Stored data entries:

-- ==== Sys2Proof/Laws/Bank.lean ====
section
/-! SUPPORT. What bank service does by itself (`BankWork`): one lemma for each operation of `Machine/Bank.lean`. -/

namespace Sys2Proof.Machine

/-! ### Slots that differ in their states alone -/

theorem Slot.SameBut.refl (x : Slot) : Slot.SameBut x x := rfl

theorem Slot.SameBut.trans {x y z : Slot} (h : Slot.SameBut x y) (k : Slot.SameBut y z) : Slot.SameBut x z :=
  Eq.trans h k

theorem Track.SameBut.refl (a : Track) : Track.SameBut a a := by
  refine ⟨rfl, ?_⟩
  induction a.ring with
  | nil => exact .nil
  | cons x r ih => exact .cons rfl ih

theorem slots_trans {a b c : List Slot} (h : List.Forall₂ Slot.SameBut a b) (k : List.Forall₂ Slot.SameBut b c) :
    List.Forall₂ Slot.SameBut a c := by
  induction h generalizing c with
  | nil => cases k; exact .nil
  | cons h1 _ ih => cases k with | cons k1 k2 => exact .cons (h1.trans k1) (ih k2)

theorem Track.SameBut.trans {a b c : Track} (h : Track.SameBut a b) (k : Track.SameBut b c) : Track.SameBut a c := by
  obtain ⟨h1, h2⟩ := h
  obtain ⟨k1, k2⟩ := k
  refine ⟨?_, slots_trans h2 k2⟩
  rw [← h1, ← k1]

/-- Changing the states of slots makes a track that is the same but for them. -/
theorem Track.modSlot_same (tr : Track) (id : Nat) (f : Slot → Slot) (hf : ∀ x, Slot.SameBut x (f x)) :
    Track.SameBut tr (tr.modSlot id f) := by
  refine ⟨rfl, ?_⟩
  simp only [Track.modSlot]
  induction tr.ring with
  | nil => exact .nil
  | cons x r ih =>
    refine .cons ?_ ih
    dsimp only
    split
    · exact hf x
    · rfl

/-! ### The relation and its atoms -/

/-- A bank whose operation, read in flight and record stay works. -/
theorem Bank.Works.same {starts : OpKind → Prop} {count : Count} {k k' : Bank} {n n' : Option Notice}
    (h1 : k'.op = k.op) (h2 : k'.inFlight = k.inFlight) (h3 : n' = n) : k.Works starts count k' n n' where
  flight f h := by rw [h2, h]
  reads h := ⟨fun e => absurd (h2.trans e) h, fun _ => h1⟩
  goesOn o h := ⟨o, h1.trans h, rfl, rfl, fun _ => rfl, fun e => by rw [e]; decide, .inl, .inl ⟨rfl, h3⟩⟩
  fresh h := ⟨h3, fun o e => by rw [h1, h] at e; cases e⟩

/-- A RUNNING operation below the cap that becomes SUSPENDING under ALLOW (R145). -/
theorem Bank.Works.suspends {starts : OpKind → Prop} {count : Count} {k : Bank} {n : Option Notice} {op : Operation}
    (h : k.op = some op) (hr : op.sub = .running) (hp : k.policy = .allow) (hc : op.count < 16) :
    k.Works starts count { k with op := some { op with sub := .suspending } } n n where
  flight _ e := e
  reads e := ⟨fun e' => absurd e' e, fun m => absurd (hr.symm.trans (m op h)) (by decide)⟩
  goesOn o e := by
    rw [h] at e
    cases e
    refine ⟨{ op with sub := .suspending }, rfl, rfl, rfl, fun e => ?_, fun e => ?_, fun _ => .inr ⟨hp, hc⟩,
      .inl ⟨rfl, rfl⟩⟩
    · cases e
    · cases e
  fresh e := by rw [h] at e; cases e

/-- A SUSPENDED operation that resumes (R147). -/
theorem Bank.Works.resumes {starts : OpKind → Prop} {count : Count} {k : Bank} {n : Option Notice} {op : Operation}
    (h : k.op = some op) (hs : op.sub = .suspended) (hf : k.inFlight = none) :
    k.Works starts count { k with op := some { op with sub := .running } } n n where
  flight _ e := e
  reads e := absurd hf e
  goesOn o e := by
    rw [h] at e
    cases e
    refine ⟨{ op with sub := .running }, rfl, rfl, rfl, fun e => ?_, fun _ => ?_, fun e => ?_, .inl ⟨rfl, rfl⟩⟩
    · cases e
    · rw [hs]; decide
    · cases e
  fresh e := by rw [h] at e; cases e

/-- A read that starts where no operation runs (R140, R142). -/
theorem Bank.Works.startsRead {starts : OpKind → Prop} {count : Count} {k : Bank} {n : Option Notice}
    {q : List FetchRequest} {r : FetchRequest} (hf : k.inFlight = none) (ho : k.mayRead) :
    k.Works starts count { k with fetch := q, inFlight := some r } n n where
  flight f e := by rw [hf] at e; cases e
  reads _ := ⟨fun _ => ho, fun _ => rfl⟩
  goesOn o h := ⟨o, h, rfl, rfl, fun _ => rfl, fun e => by rw [e]; decide, .inl, .inl ⟨rfl, rfl⟩⟩
  fresh h := ⟨rfl, fun o e => by
    rw [h] at e
    cases e⟩

/-- An operation that starts at a free bank (R120). -/
theorem Bank.Works.starts {starts : OpKind → Prop} {count : Count} {k : Bank} {n : Option Notice} {kind : OpKind}
    (ho : k.op = none) (hf : k.inFlight = none) (hs : starts kind) :
    k.Works starts count { k with op := some (Operation.fresh kind) } n n where
  flight f e := by rw [hf] at e; cases e
  reads e := absurd hf e
  goesOn o e := by rw [ho] at e; cases e
  fresh _ := ⟨rfl, fun o e => by cases e; exact ⟨hs, rfl, rfl, .inl rfl⟩⟩

/-- A bank that works on works. -/
theorem Bank.Works.trans {starts later : OpKind → Prop} {count : Count} {k k' k'' : Bank} {n n' n'' : Option Notice}
    (h : k.Works starts count k' n n') (g : k'.Works later count k'' n' n'') (hp : k'.policy = k.policy)
    (hs : k.op = none → k'.op = none → ∀ kind, later kind → starts kind) : k.Works starts count k'' n n'' where
  flight f e := g.flight f (h.flight f e)
  reads e := by
    have back : k'.mayRead → k.mayRead := fun m o ho => by
      obtain ⟨o', e', _, _, hsub, _⟩ := h.goesOn o ho
      have := hsub (m o' e')
      exact this ▸ m o' e'
    cases hf : k'.inFlight with
    | some f =>
      have hne : k'.inFlight ≠ none := by rw [hf]; simp
      have h1 := h.reads hne
      refine ⟨h1.1, fun m => ?_⟩
      have e' := h1.2 m
      exact ((g.reads e).2 fun o ho => m o (e' ▸ ho)).trans e'
    | none =>
      have m := (g.reads e).1 hf
      refine ⟨fun _ => back m, fun mk => ((g.reads e).2 m).trans ?_⟩
      cases ho : k.op with
      | some o =>
        obtain ⟨o', e', _, _, hsub, _⟩ := h.goesOn o ho
        rw [e', hsub (m o' e')]
      | none =>
        cases ho' : k'.op with
        | none => rfl
        | some o' =>
          have := (h.fresh ho).2 o' ho'
          have := m o' ho'
          simp_all
  goesOn o ho := by
    obtain ⟨o', e', a1, a2, a3, a4, a5, a6⟩ := h.goesOn o ho
    obtain ⟨o'', e'', b1, b2, b3, b4, b5, b6⟩ := g.goesOn o' e'
    rw [hp] at b5 b6
    refine ⟨o'', e'', b1.trans a1, b2.trans a2, fun x => ?_, fun x y => ?_, fun x => ?_, ?_⟩
    · have := b3 x
      rw [this]
      exact a3 (this ▸ x)
    · have := b4 x
      cases hsub : o'.sub with
      | running => exact a4 hsub y
      | suspending => exact this hsub
      | suspended => rw [a3 hsub, y] at hsub; cases hsub
    · rcases b5 x with y | ⟨y, z⟩
      · exact a5 y
      · exact .inr ⟨y, a2 ▸ z⟩
    · rcases b6 with ⟨c1, c2⟩ | ⟨c1, c2, c3, c4, c5, c6, c7⟩
      · rcases a6 with ⟨d1, d2⟩ | ⟨d1, d2, d3, d4, d5, d6, d7⟩
        · exact .inl ⟨c1.trans d1, c2.trans d2⟩
        · refine .inr ⟨d1, d2, d3, d4, c1.trans d5, ?_, c2.trans d7⟩
          cases hsub : o''.sub with
          | running => rfl
          | suspending =>
            rcases b5 hsub with y | ⟨_, y⟩
            · rw [d6] at y; cases y
            · omega
          | suspended => rw [b3 hsub, d6] at hsub; cases hsub
      · rcases a6 with ⟨d1, d2⟩ | ⟨d1, d2, d3, d4, d5, d6, d7⟩
        · refine .inr ⟨c1, a2 ▸ c2, fun y => ?_, d1 ▸ c4, c5, c6, by rw [c7, d2]⟩
          cases hsub : o'.sub with
          | running => exact a4 hsub y
          | suspending => exact c3 hsub
          | suspended => rw [a3 hsub, y] at hsub; cases hsub
        · rw [d5] at c4; cases c4
  fresh ho := by
    obtain ⟨a1, a2⟩ := h.fresh ho
    cases ho' : k'.op with
    | none =>
      obtain ⟨b1, b2⟩ := g.fresh ho'
      rw [hp] at b2
      refine ⟨b1.trans a1, fun o e => ?_⟩
      obtain ⟨c1, c2⟩ := b2 o e
      exact ⟨hs ho ho' _ c1, c2⟩
    | some o' =>
      obtain ⟨x1, x2, x3, x4⟩ := a2 o' ho'
      obtain ⟨o'', e'', b1, b2, b3, b4, b5, b6⟩ := g.goesOn o' ho'
      rw [hp] at b5
      have hcap : o''.cap = o'.cap ∧ n'' = n' := by
        rcases b6 with c | ⟨_, c, _⟩
        · exact c
        · omega
      refine ⟨hcap.2.trans a1, fun o e => ?_⟩
      rw [e''] at e
      cases e
      refine ⟨b1 ▸ x1, b2.trans x2, hcap.1.trans x3, ?_⟩
      cases hsub : o''.sub with
      | running => exact .inl rfl
      | suspending =>
        rcases b5 hsub with y | ⟨y, _⟩
        · rcases x4 with z | ⟨_, z⟩
          · rw [z] at y; cases y
          · exact .inr ⟨rfl, z⟩
        · exact .inr ⟨rfl, y⟩
      | suspended =>
        rw [b3 hsub] at hsub
        rcases x4 with z | ⟨z, _⟩ <;> rw [hsub] at z <;> cases z

/-- The operations of a bank that has none start, later too, only where R120 allows them. -/
theorem State.mayStart_congr {s u : State} {b : BankId} {kind : OpKind} (hb : u.bank b = { s.bank b with
      op := (u.bank b).op, fetch := (u.bank b).fetch, inFlight := (u.bank b).inFlight })
    (hs : ∀ n < 8192, u.sector b n = s.sector b n) (h : u.mayStart b kind) : s.mayStart b kind := by
  cases kind with
  | program c q =>
    simp only [State.mayStart] at h ⊢
    rw [hb] at h
    exact h
  | erase n =>
    simp only [State.mayStart] at h ⊢
    obtain ⟨h1, h2, h3, h4, h5⟩ := h
    rw [hb] at h1 h2
    rw [hs n h3] at h4
    refine ⟨h1, h2, h3, h4, fun m hm => ?_⟩
    have := h5 m hm
    rwa [hs m (by omega)] at this

theorem Undisturbed.refl (s : State) : Undisturbed s s where
  held := rfl
  link := rfl
  levels := rfl
  enable := rfl
  timeline := rfl
  cue := rfl
  scanning := rfl
  clips := rfl
  flash := rfl
  tables h := h
  sectors b n _ := by
    split
    · rename_i h
      rw [h.1] at h
      cases h.2
    · rfl
  banks _ := .same rfl rfl rfl
  policy _ := ⟨rfl, rfl, rfl, rfl⟩
  pages _ := rfl
  triggers := rfl
  captures := rfl
  overrun := rfl
  pending := rfl

theorem Undisturbed.trans {s u v : State} (h : Undisturbed s u) (k : Undisturbed u v) : Undisturbed s v where
  held := k.held.trans h.held
  link := k.link.trans h.link
  levels := k.levels.trans h.levels
  enable := k.enable.trans h.enable
  timeline := k.timeline.trans h.timeline
  cue := k.cue.trans h.cue
  scanning := k.scanning.trans h.scanning
  clips := k.clips.trans h.clips
  flash := k.flash.trans h.flash
  tables hw := k.tables (h.tables hw)
  sectors b n hn := by
    rw [k.sectors b n hn, h.sectors b n hn]
    cases e : (s.bank b).op with
    | none =>
      cases e' : (u.bank b).op with
      | none => simp
      | some o' =>
        obtain ⟨o'', e'', g, _⟩ := (k.banks b).goesOn o' e'
        simp [e'', g]
    | some o =>
      obtain ⟨o', e', _⟩ := (h.banks b).goesOn o e
      simp [e']
  banks b := by
    have h1 := h.banks b
    have k1 := k.banks b
    rw [h.timeline] at k1
    refine h1.trans k1 (h.policy b).1 fun e e' kind hk hw => State.mayStart_congr ?_ (fun n hn => ?_) (hk (h.tables hw))
    · obtain ⟨p1, p2, p3, p4⟩ := h.policy b
      have p5 := h.pages b
      generalize u.bank b = x at *
      generalize s.bank b = y at *
      cases x; cases y
      simp_all
    · rw [h.sectors b n hn]
      simp [e']
  policy b := by
    obtain ⟨h1, h2, h3, h4⟩ := h.policy b
    obtain ⟨k1, k2, k3, k4⟩ := k.policy b
    exact ⟨k1.trans h1, k2.trans h2, k3.trans h3, k4.trans h4⟩
  pages b := (k.pages b).trans (h.pages b)
  triggers := k.triggers.trans h.triggers
  captures := k.captures.trans h.captures
  overrun := k.overrun.trans h.overrun
  pending := k.pending.trans h.pending

theorem BankWork.refl (s : State) : BankWork s s :=
  { Undisturbed.refl s with
    notices := fun _ _ => rfl
    tracks := fun _ => Track.SameBut.refl _
    slotSeq := rfl
    flags := rfl
    ports := rfl
    markers := rfl
    work := rfl }

theorem BankWork.trans {s u v : State} (h : BankWork s u) (k : BankWork u v) : BankWork s v :=
  { h.toUndisturbed.trans k.toUndisturbed with
    notices := fun n hn => (k.notices n hn).trans (h.notices n hn)
    tracks := fun t => (h.tracks t).trans (k.tracks t)
    slotSeq := k.slotSeq.trans h.slotSeq
    flags := k.flags.trans h.flags
    ports := k.ports.trans h.ports
    markers := k.markers.trans h.markers
    work := k.work.trans h.work }

/-- A bank that keeps its policies, its marks and its program queue, that works, and that starts no erase has done bank
work. -/
theorem BankWork.setBank (s : State) (b : BankId) (k : Bank) (hq : { s.bank b with
      op := k.op, fetch := k.fetch, inFlight := k.inFlight } = k)
    (hw : (s.bank b).Works (fun kind => tableWf SectorState.free s.store.sectors = true → s.mayStart b kind)
      s.timeline.count k (s.notice (bankSource b)) (s.notice (bankSource b)))
    (he : (s.bank b).op = none → ∀ n, k.op.map Operation.kind ≠ some (.erase n)) :
    BankWork s (s.setBank b k) :=
  { BankWork.refl s with
    policy := fun d => by
      rw [State.setBank_bank]
      split
      · subst_vars; rw [← hq]; exact ⟨rfl, rfl, rfl, rfl⟩
      · exact ⟨rfl, rfl, rfl, rfl⟩
    pages := fun d => by
      rw [State.setBank_bank]
      split
      · subst_vars; rw [← hq]
      · rfl
    sectors := fun d n _ => by
      rw [State.setBank_bank]
      refine (if_neg fun h => ?_).symm
      split at h
      · subst_vars; exact he h.1 n h.2
      · rw [h.1] at h; cases h.2
    banks := fun d => by
      rw [State.setBank_bank]
      split
      · subst_vars; exact hw
      · exact .same rfl rfl rfl }

/-- A bank changed in nothing but its fetch queue has done bank work. -/
theorem BankWork.modFetch (s : State) (b : BankId) (f : List FetchRequest → List FetchRequest) :
    BankWork s (s.modBank b fun k => { k with fetch := f k.fetch }) :=
  BankWork.setBank s b _ rfl (.same rfl rfl rfl) fun h n e => by
    rw [h] at e
    cases e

# [Directions]
From the line that contains "banks := fun d => by" through the final line of the entries above, every line must be reproduced exactly and nothing more.

# [Answer below]
    banks := fun d => by
      rw [State.setBank_bank]
      split
      · subst_vars; exact hw
      · exact .same rfl rfl rfl }

/-- A bank changed in nothing but its fetch queue has done bank work. -/
theorem BankWork.modFetch (s : State) (b : BankId) (f : List FetchRequest → List FetchRequest) :
    BankWork s (s.modBank b fun k => { k with fetch := f k.fetch }) :=
  BankWork.setBank s b _ rfl (.same rfl rfl rfl) fun h n e => by
    rw [h] at e
    cases e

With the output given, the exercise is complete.